# [DATA SUPPLIED]
-- ==== Sys2Proof/Laws/Ops.lean ====
section
/-! SUPPORT. What each shared operation does, said once: the memory interface, the two ways `PC` moves, the flag helpers. -/

namespace Sys2Proof.Machine

/-! ### The memory interface -/

theorem State.memRead_memWrite_same {s : State} (a : Word) (v : Byte) (h : s.mem.wf = true) :
    (s.memWrite a v).memRead a = v :=
  Memory.read_write_same a.toNat v h

theorem State.memRead_memWrite_other (s : State) {a b : Word} (v : Byte) (h : b ≠ a) :
    (s.memWrite a v).memRead b = s.memRead b :=
  Memory.read_write_other s.mem v fun e => h (BitVec.eq_of_toNat_eq e)

theorem State.memWrite_wf {s : State} (a : Word) (v : Byte) (h : s.mem.wf = true) :
    (s.memWrite a v).mem.wf = true :=
  Memory.write_wf v h a.isLt

theorem State.memRead_memWrite {s : State} (a b : Word) (v : Byte) (h : s.mem.wf = true) :
    (s.memWrite a v).memRead b = if b = a then v else s.memRead b := by
  split
  · next e => rw [e]; exact State.memRead_memWrite_same a v h
  · next e => exact State.memRead_memWrite_other s v e

/-- A read sees only memory. -/
theorem State.memRead_congr {s t : State} (h : t.mem = s.mem) (a : Word) : t.memRead a = s.memRead a := by
  rw [State.memRead, State.memRead, h]

theorem word_add_one_ne (a : Word) : a + 1 ≠ a := by
  intro h
  have := congrArg BitVec.toNat h
  rw [BitVec.toNat_add, show (1 : Word).toNat = 1 from rfl] at this
  have := a.isLt
  omega

/-- A two-byte write, cell by cell (20 R33). -/
theorem State.memRead_memWrite16 {s : State} (a b w : Word) (h : s.mem.wf = true) :
    (s.memWrite16 a w).memRead b =
      if b = a then loByte w else if b = a + 1 then hiByte w else s.memRead b := by
  unfold State.memWrite16
  rw [State.memRead_memWrite _ _ _ (State.memWrite_wf a (loByte w) h), State.memRead_memWrite _ _ _ h]
  by_cases h1 : b = a
  · subst h1; simp
  · by_cases h2 : b = a + 1 <;> simp [h1, h2]

/-- The two cells a push writes, and every other cell (45 R108). -/
theorem State.memRead_push {s : State} (w a : Word) (h : s.mem.wf = true) :
    (s.push w).memRead a =
      if a = s.sp - 2 then loByte w else if a = s.sp - 1 then hiByte w else s.memRead a := by
  refine (State.memRead_congr (s := s.memWrite16 (s.sp - 2) w) rfl a).trans ?_
  rw [State.memRead_memWrite16 _ _ _ h, show s.sp - 2 + 1 = s.sp - 1 by bv_omega]

/-! ### Bytes and words -/

@[simp] theorem hiByte_wordOf (hi lo : Byte) : hiByte (wordOf hi lo) = hi := by
  apply BitVec.eq_of_toNat_eq
  simp only [hiByte, wordOf, BitVec.extractLsb'_toNat, BitVec.toNat_append, Nat.shiftLeft_eq, Nat.shiftRight_eq_div_pow]
  rw [← Nat.shiftLeft_eq, ← Nat.shiftLeft_add_eq_or_of_lt lo.isLt, Nat.shiftLeft_eq]
  omega

@[simp] theorem loByte_wordOf (hi lo : Byte) : loByte (wordOf hi lo) = lo := by
  apply BitVec.eq_of_toNat_eq
  simp only [loByte, wordOf, BitVec.extractLsb'_toNat, BitVec.toNat_append, Nat.shiftRight_zero]
  rw [← Nat.shiftLeft_add_eq_or_of_lt lo.isLt, Nat.shiftLeft_eq]
  omega

@[simp] theorem wordOf_hiByte_loByte (w : Word) : wordOf (hiByte w) (loByte w) = w := by
  apply BitVec.eq_of_toNat_eq
  have h : loByte w = BitVec.ofNat 8 w.toNat := by
    apply BitVec.eq_of_toNat_eq
    simp [loByte, BitVec.extractLsb'_toNat]
  simp only [wordOf, BitVec.toNat_append]
  rw [← Nat.shiftLeft_add_eq_or_of_lt (loByte w).isLt, Nat.shiftLeft_eq, h]
  simp only [hiByte, BitVec.extractLsb'_toNat, Nat.shiftRight_eq_div_pow, BitVec.toNat_ofNat]
  omega

/-- Reading back what a two-byte write stored. -/
theorem State.memRead16_memWrite16 {s : State} (a w : Word) (h : s.mem.wf = true) :
    (s.memWrite16 a w).memRead16 a = w := by
  rw [State.memRead16, State.memRead_memWrite16 _ _ _ h, State.memRead_memWrite16 _ _ _ h]
  simp

/-- The byte of a displacement stands for it (30 R55). -/
theorem sext8_displacementByte {x : Int} (h : fitsDisplacement x = true) : sext8 (displacementByte x) = x := by
  simp only [fitsDisplacement, Bool.and_eq_true, decide_eq_true_eq] at h
  simp only [sext8, displacementByte, BitVec.toInt_ofInt]
  exact Int.bmod_eq_of_le (by omega) (by omega)

theorem displacementByte_sext8 (b : Byte) : displacementByte (sext8 b) = b := by
  simp [sext8, displacementByte]

theorem fitsDisplacement_sext8 (b : Byte) : fitsDisplacement (sext8 b) = true := by
  have lower := BitVec.le_toInt b
  have upper := BitVec.toInt_lt (x := b)
  simp only [fitsDisplacement, sext8, Bool.and_eq_true]
  exact ⟨decide_eq_true (by simpa using lower), decide_eq_true (by omega)⟩

/-! ### The program counter -/

theorem State.leavesRange_of_wrap {s : State} (len : Nat) (h : s.cfg.pcOverflow = .wrap) :
    s.leavesRange len = s.pcLeftRange := by
  simp [State.leavesRange, h]

theorem State.guardFires_of_wrap {s : State} (h : s.cfg.pcOverflow = .wrap) : s.guardFires = false := by
  simp [State.guardFires, h]

/-! ### Flags -/

theorem flagIf_getLsbD (p : Bool) (mask : Byte) (k : Nat) : (flagIf p mask).getLsbD k = (p && mask.getLsbD k) := by
  cases p <;> simp [flagIf]

/-- Every flags byte is one of 256, so a fact about all of them is a finite check. -/
theorem forall_byte {P : Byte → Prop} (h : ∀ k : Fin 256, P (BitVec.ofFin k)) (f : Byte) : P f := h f.toFin

theorem unnamedClear_or {f g : Byte} (hf : unnamedClear f = true) (hg : unnamedClear g = true) :
    unnamedClear (f ||| g) = true := by
  simp only [unnamedClear, Bool.and_eq_true, Bool.not_eq_true', BitVec.getLsbD_or, Bool.or_eq_false_iff] at *
  exact ⟨⟨⟨hf.1.1, hg.1.1⟩, hf.1.2, hg.1.2⟩, hf.2, hg.2⟩

theorem unnamedClear_flagIf {mask : Byte} (p : Bool) (h : unnamedClear mask = true) :
    unnamedClear (flagIf p mask) = true := by
  cases p
  · simp [flagIf, unnamedClear]
  · exact h

theorem unnamedClear_sz8 (v : Byte) : unnamedClear (sz8 v) = true :=
  unnamedClear_or (unnamedClear_flagIf _ (by decide)) (unnamedClear_flagIf _ (by decide))

theorem unnamedClear_sz16 (w : Word) : unnamedClear (sz16 w) = true :=
  unnamedClear_or (unnamedClear_flagIf _ (by decide)) (unnamedClear_flagIf _ (by decide))

theorem unnamedClear_add8 (a b : Byte) : unnamedClear (add8 a b).2 = true :=
  unnamedClear_or (unnamedClear_or (unnamedClear_sz8 _) (unnamedClear_flagIf _ (by decide)))
    (unnamedClear_flagIf _ (by decide))

theorem unnamedClear_sub8 (a b : Byte) : unnamedClear (sub8 a b).2 = true :=
  unnamedClear_or (unnamedClear_or (unnamedClear_or (unnamedClear_sz8 _) (unnamedClear_flagIf _ (by decide)))
    (by decide)) (unnamedClear_flagIf _ (by decide))

theorem unnamedClear_adc16 (a b : Word) (c : Bool) : unnamedClear (adc16 a b c).2 = true :=
  unnamedClear_or (unnamedClear_or (unnamedClear_sz16 _) (unnamedClear_flagIf _ (by decide)))
    (unnamedClear_flagIf _ (by decide))

theorem unnamedClear_sbc16 (a b : Word) (c : Bool) : unnamedClear (sbc16 a b c).2 = true :=
  unnamedClear_or (unnamedClear_or (unnamedClear_or (unnamedClear_sz16 _) (unnamedClear_flagIf _ (by decide)))
    (by decide)) (unnamedClear_flagIf _ (by decide))

theorem unnamedClear_rotFlags (ops : List RotOp) (op : RotOp) (res : Byte) (co c : Bool) :
    unnamedClear (rotFlags ops op res co c) = true :=
  unnamedClear_or (unnamedClear_sz8 _) (unnamedClear_flagIf _ (by decide))

/-- Keeping some of the bits of a byte whose unnamed bits are 0. -/
theorem unnamedClear_and {f mask : Byte} (hf : unnamedClear f = true) : unnamedClear (f &&& mask) = true := by
  simp only [unnamedClear, Bool.and_eq_true, Bool.not_eq_true'] at hf ⊢
  simp only [BitVec.getLsbD_and, hf, Bool.false_and, and_self]

theorem unnamedClear_bitf {f : Byte} (v : Byte) (b : Fin 8) (hf : unnamedClear f = true) :
    unnamedClear (bitf f v b) = true :=
  unnamedClear_or (unnamedClear_or (unnamedClear_or (unnamedClear_and hf) (by decide))
    (unnamedClear_flagIf _ (by decide))) (unnamedClear_flagIf _ (by decide))

theorem unnamedClear_scfFlags {f : Byte} (hf : unnamedClear f = true) : unnamedClear (scfFlags f) = true :=
  unnamedClear_or (unnamedClear_and hf) (by decide)

/-- The arithmetic-like helper, bit by bit (10 R19). -/
theorem sz8_getLsbD (v : Byte) (k : Nat) :
    (sz8 v).getLsbD k = ((decide (k = 7) && v.getLsbD 7) || (decide (k = 6) && decide (v = 0))) := by
  unfold sz8
  rw [BitVec.getLsbD_or, flagIf_getLsbD, flagIf_getLsbD]
  by_cases hk : k < 8
  · interval_cases k <;> simp [maskS, maskZ]
  · have h7 : k ≠ 7 := by omega
    have h6 : k ≠ 6 := by omega
    have hs : maskS.getLsbD k = false := BitVec.getLsbD_of_ge _ _ (by omega)
    have hz : maskZ.getLsbD k = false := BitVec.getLsbD_of_ge _ _ (by omega)
    simp [h7, h6, hs, hz]

end Sys2Proof.Machine
end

# [WORK REQUIRED]
Select and copy every line from the records that includes the word "hiByte".

# [RESPONSE TO THIS TASK]
      if b = a then loByte w else if b = a + 1 then hiByte w else s.memRead b := by
      if a = s.sp - 2 then loByte w else if a = s.sp - 1 then hiByte w else s.memRead a := by
@[simp] theorem hiByte_wordOf (hi lo : Byte) : hiByte (wordOf hi lo) = hi := by
  simp only [hiByte, wordOf, BitVec.extractLsb'_toNat, BitVec.toNat_append, Nat.shiftLeft_eq, Nat.shiftRight_eq_div_pow]
@[simp] theorem wordOf_hiByte_loByte (w : Word) : wordOf (hiByte w) (loByte w) = w := by
  simp only [hiByte, BitVec.extractLsb'_toNat, Nat.shiftRight_eq_div_pow, BitVec.toNat_ofNat]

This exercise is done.